Isaiah 66:10-11 exhorts us, “Rejoice ye with Jerusalem, and be glad with her, all ye that love her: rejoice for joy with her, all ye that mourn for her: That ye may suck, and be satisfied with the breasts of her consolations; that ye may milk out, and be delighted with the abundance of her glory.” Jerusalem was a name for the church in the Old Testament and continues to be a name for the church in the New (Heb. 12:22-24; Rev. 21:2). Isaiah certainly is describing Jerusalem as the mother of believers, therefore.
The verse mentioned by our South American friend, Galatians 4:26, is closest of all to an actual reference to the church as our mother: “But Jerusalem which is above is free, which is the mother of us all.” Here again, in an allegory, the name Jerusalem is a name for the church and the church is called “the mother of us all.”
The church is our mother in the sense that she gives birth to us. It is not the church which regenerates, justifies and sanctifies us, but it is through her ministry that God performs His work of grace in us. Thus Paul calls the members of the church, “My little children, of whom I travail in birth again until Christ be formed in you” (Gal. 4:19).
The Christian church has always recognized the propriety of this name. The church father Cyprian said, “No one can have God as Father who does not have the church as Mother” (The Unity of the Church, chap. 6) and Calvin wrote several times in his Institutes of the church as the mother of believers. Here are a couple of his famous quotes:
I will start, then, with the church, into whose bosom God is pleased to gather his sons, not only that they may be nourished by her help and ministry as long as they are infants and children, but also that they may be guided by her motherly care until they mature and at last reach the goal of faith. ‘For what God has joined together, it is not lawful to put asunder’ [Mark 10:9 p.], so that, for those to whom he is Father the church may also be Mother. And this was so not only under the law but also after Christ’s coming, as Paul testifies when he teaches that we are the children of the new and heavenly Jerusalem [Gal. 4:26] (4.1.1).

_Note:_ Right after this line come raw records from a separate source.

def linkReg : Nat → Option RegInfo
  | 0 => rwReg .fabric 3
  | 4 => roReg .fabric
  | 8 => w1cReg .fabric 0xFF
  | _ => none

/-- Whether an offset in a block is a register of its wide mailbox (R564). -/
def wideReg (r : Nat) : Bool :=
  [0xF00, 0xF04, 0xF08, 0xF20, 0xF24, 0xF28, 0xF2C, 0xF30, 0xF34, 0xF38, 0xF3C].contains r

/-- The register at a window offset, where there is one (R561). -/
def regInfo (off : Nat) : Option RegInfo :=
  let base := blockBase off
  let r := off - base
  match shField off with
  | some (m, _) => some { dom := .store, rw := 0, sh := m, w1c := 0 }
  | none =>
    if hasWide base && wideReg r then some { dom := .aon, rw := if r = 0xF00 then 0xFFFF_FFFF else 0, sh := 0, w1c := if r = 0xF08 then 8 else 0 }
    else if off < 0x1_0000 then topReg off
    else if off < 0x100_0000 then deviceReg off
    else if off < 0x180_0000 then clusReg ((off - 0x100_0000) / 0x10_0000) r
    else if 0x200_0000 ≤ off ∧ off < 0x220_0000 then hbmReg r
    else if 0x300_0000 ≤ off ∧ off < 0x318_0000 then linkReg r
    else none

/-- Whether a domain is powered (R560). -/
def State.powered (s : State) : Domain → Bool
  | .aon => true
  | .store => true
  | .fabric => s.pwr.railsOn.contains .core
  | .pcie => s.pwr.railsOn.contains .pcieA && s.pwr.railsOn.contains .pcieH
  | .cluster n => s.pwr.railsOn.contains .core && !(s.cluster n).switchOff

/-! ### Status registers put together -/

def GState.code : GState → Nat
  | .alone => 0
  | .badConfig => 1
  | .joining => 2
  | .refused => 3
  | .admitted => 4
  | .running => 5
  | .frosted => 6
  | .waitRejoin => 7
  | .held => 8

def Role.code : Role → Nat
  | .none => 0
  | .worker => 1
  | .deputy => 2
  | .manager => 3

/-- TOP_GROUP_STAT. -/
def State.groupStat (s : State) : Nat :=
  let g := s.group
  fieldVal (if g.role = .manager then g.self else g.manager).toNat 20 + fieldVal g.term.toNat 12 + fieldVal g.reason 8
  + fieldVal g.role.code 6 + g.state.code

/-- SUN_STAT. -/
def State.sunStat (s : State) : Nat :=
  fieldVal (satAt 4 s.recentEsc.length) 24 + fieldVal s.sun.lastUnit 16 + fieldVal s.sun.lastKind 12 + fieldVal (bnat s.sun.parked) 3
  + fieldVal (bnat s.sun.replay.isSome) 2 + fieldVal (bnat s.sun.recov.isSome) 1

def FrostPhase.code : FrostPhase → Nat
  | .running => 0
  | .cutting => 1
  | .frozen => 2
  | .thawing => 3

/-- FROST_STAT. -/
def FrostState.stat (f : FrostState) : Nat :=
  fieldVal f.holders.toNat 16 + fieldVal (bnat f.thawIgn) 5 + fieldVal (bnat f.settled) 4 + f.phase.code

/-- MBX_STAT. -/
def MbxState.stat (m : MbxState) : Nat :=
  fieldVal m.reason.toNat 16 + fieldVal m.status.toNat 8 + fieldVal (bnat m.ignored) 2 + fieldVal (bnat m.done) 1 + bnat m.busy

/-- PCIE_STAT. -/
def State.pcieStat (s : State) : Nat :=
  fieldVal s.pcie.rate 8 + fieldVal s.pcie.width 3 + fieldVal (bnat s.pcie.flitMode) 2 + fieldVal (bnat s.mbx.opened) 1 + bnat s.pcie.l0

/-- CLUS_STAT (R573). -/
def State.clusStat (s : State) (n : Nat) : Nat :=
  let k := s.cluster n
  let inServ := (upto 16).foldl (fun v c => v + fieldVal (bnat ((s.core (16 * n + c)).inService && !(s.core (16 * n + c)).retired)) c) 0
  fieldVal inServ 16 + fieldVal (s.ctxCount n) 8 + fieldVal (bnat k.switchOff) 2 + fieldVal (bnat k.resetting) 1
  + bnat (k.issueHeld || !(s.proc (3 + n)).runs)

/-- CORE_STAT (R573): IDLE while no array operation runs (R113). -/
def State.coreStat (s : State) (k : Nat) : Nat :=
  let c := s.core k
  let mine := s.opsOnCore k
  let sp := match c.bound with
    | some (ctx, num) => fieldVal num 24 + fieldVal ctx 16 + fieldVal 1 1
    | none => fieldVal 0xFF 24
  let gated := !mine.any (fun o => [0x10, 0x11, 0x29].contains (dOpcode o.desc))
  sp + fieldVal (bnat c.retired) 3 + fieldVal (bnat gated) 2 + bnat (!mine.isEmpty)

/-- CLUS_RAKE_STAT. -/
def State.rakeStat (s : State) (n : Nat) : Nat :=
  let rk (o : Op) : Bool := dOpcode o.desc == 0x3C && o.cluster == n
  let dg (o : Op) : Bool := o.phase == .digest && s.digestCluster o == n
  (s.cluster n).rakeEvent.toNat + fieldVal (bnat (s.digPaused n)) 3 + fieldVal (bnat (s.rakePaused n)) 2
  + fieldVal (bnat (s.ops.any dg)) 1 + bnat (s.ops.any rk)

/-- HBM_STAT (R573, R253). -/
def State.hbmStat (s : State) (n : Nat) : Nat :=
  let h := s.hbm n
  fieldVal h.tempC.toNat 16 + fieldVal (bnat (decide (3 ≤ s.pwr.shed) || h.selfRefresh)) 3 + fieldVal (bnat h.selfRefresh) 2
  + fieldVal (bnat h.trainFail) 1 + bnat h.trained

But because it is now our intention to discuss the visible church, let us learn even from the simple title ‘mother’ how useful, indeed how necessary, it is that we should know her. For there is no other way to enter into life unless this mother conceive us in her womb, give us birth, nourish us at her breast, and lastly, unless she keep us under her care and guidance until, putting off mortal flesh, we become like the angels [Matt. 22:30]. Our weakness does not allow us to be dismissed from her school until we have been pupils all our lives (4.1.4).
This name “mother” has been misused, especially by Roman Catholicism which uses the name to buttress its absolute authority. Because the church is our mother, so they think, we must bow to her authority as we would bow to the authority of the Word of God: unreservedly and without question. Such abuse of the name, however, is easily answered with a reminder that no mother is a good mother who does not come with the Scriptures in hand and whose authority is not founded on that Word.
While rejecting the errors of Romanism, thinking of the church as our mother serves as a reminder of some important things about the church. It is a reminder of the unity of the church of Christ in all nations and all history. Believers have only one mother, though the visible church is fragmented and divided. We all—no matter our background, skin colour, nationality, language, etc.—not only have the same Father but also the same mother. Names such as Jerusalem and Zion are names for the church, both in the Old and the New Testaments (Gal. 4:24-27; Heb. 12:22-24), and are an example of this wonderful unity which transcends time.
The name mother reminds the church and her leaders that she must be like a mother to her members, and not like a tyrannical and over-bearing monster. It serves as a reminder to the members that the church is the place where they should expect to be fed, nourished, comforted, corrected and guided (Isa. 66:10-11). They should not leave her side, unless she in her visible manifestation becomes a whore rather than a mother. Though the name Mother is not used in Revelation 22:17, the idea of the church as our mother, the one through whom God provides for His children, is certainly to be found there: “And the Spirit and the bride say, Come. And let him that heareth say, Come. And let him that is athirst come. And whosoever will, let him take the water of life freely.”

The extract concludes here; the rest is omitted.